Dataset entries:

■ ■ ■

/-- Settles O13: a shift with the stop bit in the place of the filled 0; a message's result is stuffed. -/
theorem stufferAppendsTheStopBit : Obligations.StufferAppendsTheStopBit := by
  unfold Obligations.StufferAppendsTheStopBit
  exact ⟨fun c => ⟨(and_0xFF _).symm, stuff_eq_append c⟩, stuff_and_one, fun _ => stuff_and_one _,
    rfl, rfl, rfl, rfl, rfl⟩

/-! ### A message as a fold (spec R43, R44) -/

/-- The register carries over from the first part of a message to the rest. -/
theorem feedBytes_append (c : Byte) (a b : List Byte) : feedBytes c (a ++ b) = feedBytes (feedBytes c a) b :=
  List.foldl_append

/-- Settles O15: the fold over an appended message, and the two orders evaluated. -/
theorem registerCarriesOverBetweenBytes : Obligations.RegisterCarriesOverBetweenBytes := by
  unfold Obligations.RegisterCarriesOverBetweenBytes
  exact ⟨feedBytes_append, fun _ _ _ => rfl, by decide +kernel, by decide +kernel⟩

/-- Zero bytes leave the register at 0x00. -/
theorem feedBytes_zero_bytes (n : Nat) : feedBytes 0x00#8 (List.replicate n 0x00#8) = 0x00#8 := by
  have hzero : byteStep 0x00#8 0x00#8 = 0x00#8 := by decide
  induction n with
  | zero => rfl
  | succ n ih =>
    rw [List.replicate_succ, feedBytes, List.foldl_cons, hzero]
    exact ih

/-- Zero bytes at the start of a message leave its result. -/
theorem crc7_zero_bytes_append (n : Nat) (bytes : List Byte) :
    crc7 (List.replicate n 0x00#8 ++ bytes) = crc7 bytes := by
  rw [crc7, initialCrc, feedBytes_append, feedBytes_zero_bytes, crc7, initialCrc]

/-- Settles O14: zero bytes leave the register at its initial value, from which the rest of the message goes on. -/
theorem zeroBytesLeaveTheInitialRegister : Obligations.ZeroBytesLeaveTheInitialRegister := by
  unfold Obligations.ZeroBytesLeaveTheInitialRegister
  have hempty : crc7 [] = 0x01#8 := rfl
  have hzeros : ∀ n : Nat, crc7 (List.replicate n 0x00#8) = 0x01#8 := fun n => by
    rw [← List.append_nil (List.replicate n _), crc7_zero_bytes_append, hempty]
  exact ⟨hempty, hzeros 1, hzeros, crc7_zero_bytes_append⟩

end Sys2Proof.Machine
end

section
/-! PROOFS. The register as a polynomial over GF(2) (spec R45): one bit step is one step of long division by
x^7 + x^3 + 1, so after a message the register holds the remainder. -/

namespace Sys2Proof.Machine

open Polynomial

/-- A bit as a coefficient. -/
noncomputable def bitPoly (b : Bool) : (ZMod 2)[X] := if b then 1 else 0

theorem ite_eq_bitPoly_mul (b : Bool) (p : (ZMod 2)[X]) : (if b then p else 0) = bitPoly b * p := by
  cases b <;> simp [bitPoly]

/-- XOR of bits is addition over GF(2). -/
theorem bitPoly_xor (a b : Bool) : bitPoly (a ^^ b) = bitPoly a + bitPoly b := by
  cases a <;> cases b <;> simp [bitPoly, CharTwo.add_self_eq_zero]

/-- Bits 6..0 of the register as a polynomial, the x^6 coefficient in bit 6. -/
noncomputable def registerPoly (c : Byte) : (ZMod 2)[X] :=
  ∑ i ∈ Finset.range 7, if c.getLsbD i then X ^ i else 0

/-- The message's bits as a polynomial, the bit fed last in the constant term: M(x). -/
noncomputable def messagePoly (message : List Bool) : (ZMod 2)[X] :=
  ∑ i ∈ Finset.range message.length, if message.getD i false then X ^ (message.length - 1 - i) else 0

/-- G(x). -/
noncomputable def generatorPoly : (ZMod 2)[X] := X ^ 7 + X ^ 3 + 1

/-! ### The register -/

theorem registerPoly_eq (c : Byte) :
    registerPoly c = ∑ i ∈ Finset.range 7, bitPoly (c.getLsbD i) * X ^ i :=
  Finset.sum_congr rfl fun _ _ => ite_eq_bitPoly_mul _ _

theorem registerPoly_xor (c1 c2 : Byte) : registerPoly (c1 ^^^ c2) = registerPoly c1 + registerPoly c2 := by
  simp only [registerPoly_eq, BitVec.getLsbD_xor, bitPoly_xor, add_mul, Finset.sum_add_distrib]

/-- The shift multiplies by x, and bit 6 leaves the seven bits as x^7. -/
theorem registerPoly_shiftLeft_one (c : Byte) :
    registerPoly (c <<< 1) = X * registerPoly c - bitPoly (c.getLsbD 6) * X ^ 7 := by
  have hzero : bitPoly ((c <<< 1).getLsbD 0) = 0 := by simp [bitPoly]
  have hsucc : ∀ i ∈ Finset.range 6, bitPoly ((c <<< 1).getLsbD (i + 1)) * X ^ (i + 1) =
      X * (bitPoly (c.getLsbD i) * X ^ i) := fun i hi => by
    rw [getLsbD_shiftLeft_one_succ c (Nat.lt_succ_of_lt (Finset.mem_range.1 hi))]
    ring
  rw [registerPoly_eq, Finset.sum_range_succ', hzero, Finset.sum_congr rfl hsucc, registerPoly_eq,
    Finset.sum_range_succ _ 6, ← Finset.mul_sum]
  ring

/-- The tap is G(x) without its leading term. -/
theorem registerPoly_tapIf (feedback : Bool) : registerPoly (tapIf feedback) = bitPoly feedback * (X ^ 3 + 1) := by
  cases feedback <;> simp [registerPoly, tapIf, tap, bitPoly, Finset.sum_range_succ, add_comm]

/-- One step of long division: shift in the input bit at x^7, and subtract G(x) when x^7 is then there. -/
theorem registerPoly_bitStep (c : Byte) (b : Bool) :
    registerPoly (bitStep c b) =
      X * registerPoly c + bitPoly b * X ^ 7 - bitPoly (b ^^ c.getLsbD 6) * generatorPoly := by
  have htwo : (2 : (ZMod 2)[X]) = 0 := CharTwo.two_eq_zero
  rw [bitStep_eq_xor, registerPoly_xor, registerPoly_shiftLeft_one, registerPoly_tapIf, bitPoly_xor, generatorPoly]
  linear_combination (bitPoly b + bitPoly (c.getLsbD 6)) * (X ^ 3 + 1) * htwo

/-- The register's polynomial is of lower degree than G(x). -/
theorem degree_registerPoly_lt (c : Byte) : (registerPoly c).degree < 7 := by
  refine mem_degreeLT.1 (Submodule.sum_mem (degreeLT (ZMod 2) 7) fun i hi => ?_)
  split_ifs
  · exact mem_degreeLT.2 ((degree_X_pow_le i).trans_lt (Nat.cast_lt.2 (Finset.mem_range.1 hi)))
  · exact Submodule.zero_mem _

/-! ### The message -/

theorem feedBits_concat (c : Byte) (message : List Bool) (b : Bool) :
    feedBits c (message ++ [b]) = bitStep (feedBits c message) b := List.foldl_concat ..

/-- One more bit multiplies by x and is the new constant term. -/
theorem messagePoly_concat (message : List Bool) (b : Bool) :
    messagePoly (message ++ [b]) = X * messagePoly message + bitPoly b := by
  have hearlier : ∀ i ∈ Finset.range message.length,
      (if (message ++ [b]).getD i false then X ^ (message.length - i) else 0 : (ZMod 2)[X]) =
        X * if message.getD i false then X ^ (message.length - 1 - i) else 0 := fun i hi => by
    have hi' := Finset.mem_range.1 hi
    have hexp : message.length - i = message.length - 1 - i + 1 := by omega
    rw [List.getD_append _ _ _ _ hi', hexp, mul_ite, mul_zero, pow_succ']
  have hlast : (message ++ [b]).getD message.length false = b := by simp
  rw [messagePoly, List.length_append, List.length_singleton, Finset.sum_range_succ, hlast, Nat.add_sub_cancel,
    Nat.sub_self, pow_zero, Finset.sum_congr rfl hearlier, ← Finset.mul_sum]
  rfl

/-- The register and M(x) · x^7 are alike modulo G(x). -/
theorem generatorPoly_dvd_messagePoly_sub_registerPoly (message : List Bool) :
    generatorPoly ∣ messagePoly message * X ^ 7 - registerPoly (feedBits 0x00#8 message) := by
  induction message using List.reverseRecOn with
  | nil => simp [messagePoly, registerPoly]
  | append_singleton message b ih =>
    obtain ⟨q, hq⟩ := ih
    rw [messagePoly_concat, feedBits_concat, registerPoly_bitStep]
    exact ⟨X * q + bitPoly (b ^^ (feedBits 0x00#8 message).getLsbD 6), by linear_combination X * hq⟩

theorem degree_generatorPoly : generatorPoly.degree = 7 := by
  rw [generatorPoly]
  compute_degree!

■ ■ ■

- [Exercise description]: Precisely reproduce the lines of the entries, beginning at the first and ending at the one containing "List.foldl_append". Add nothing.

- [Answer to the problem]:
/-- Settles O13: a shift with the stop bit in the place of the filled 0; a message's result is stuffed. -/
theorem stufferAppendsTheStopBit : Obligations.StufferAppendsTheStopBit := by
  unfold Obligations.StufferAppendsTheStopBit
  exact ⟨fun c => ⟨(and_0xFF _).symm, stuff_eq_append c⟩, stuff_and_one, fun _ => stuff_and_one _,
    rfl, rfl, rfl, rfl, rfl⟩

/-! ### A message as a fold (spec R43, R44) -/

/-- The register carries over from the first part of a message to the rest. -/
theorem feedBytes_append (c : Byte) (a b : List Byte) : feedBytes c (a ++ b) = feedBytes (feedBytes c a) b :=
  List.foldl_append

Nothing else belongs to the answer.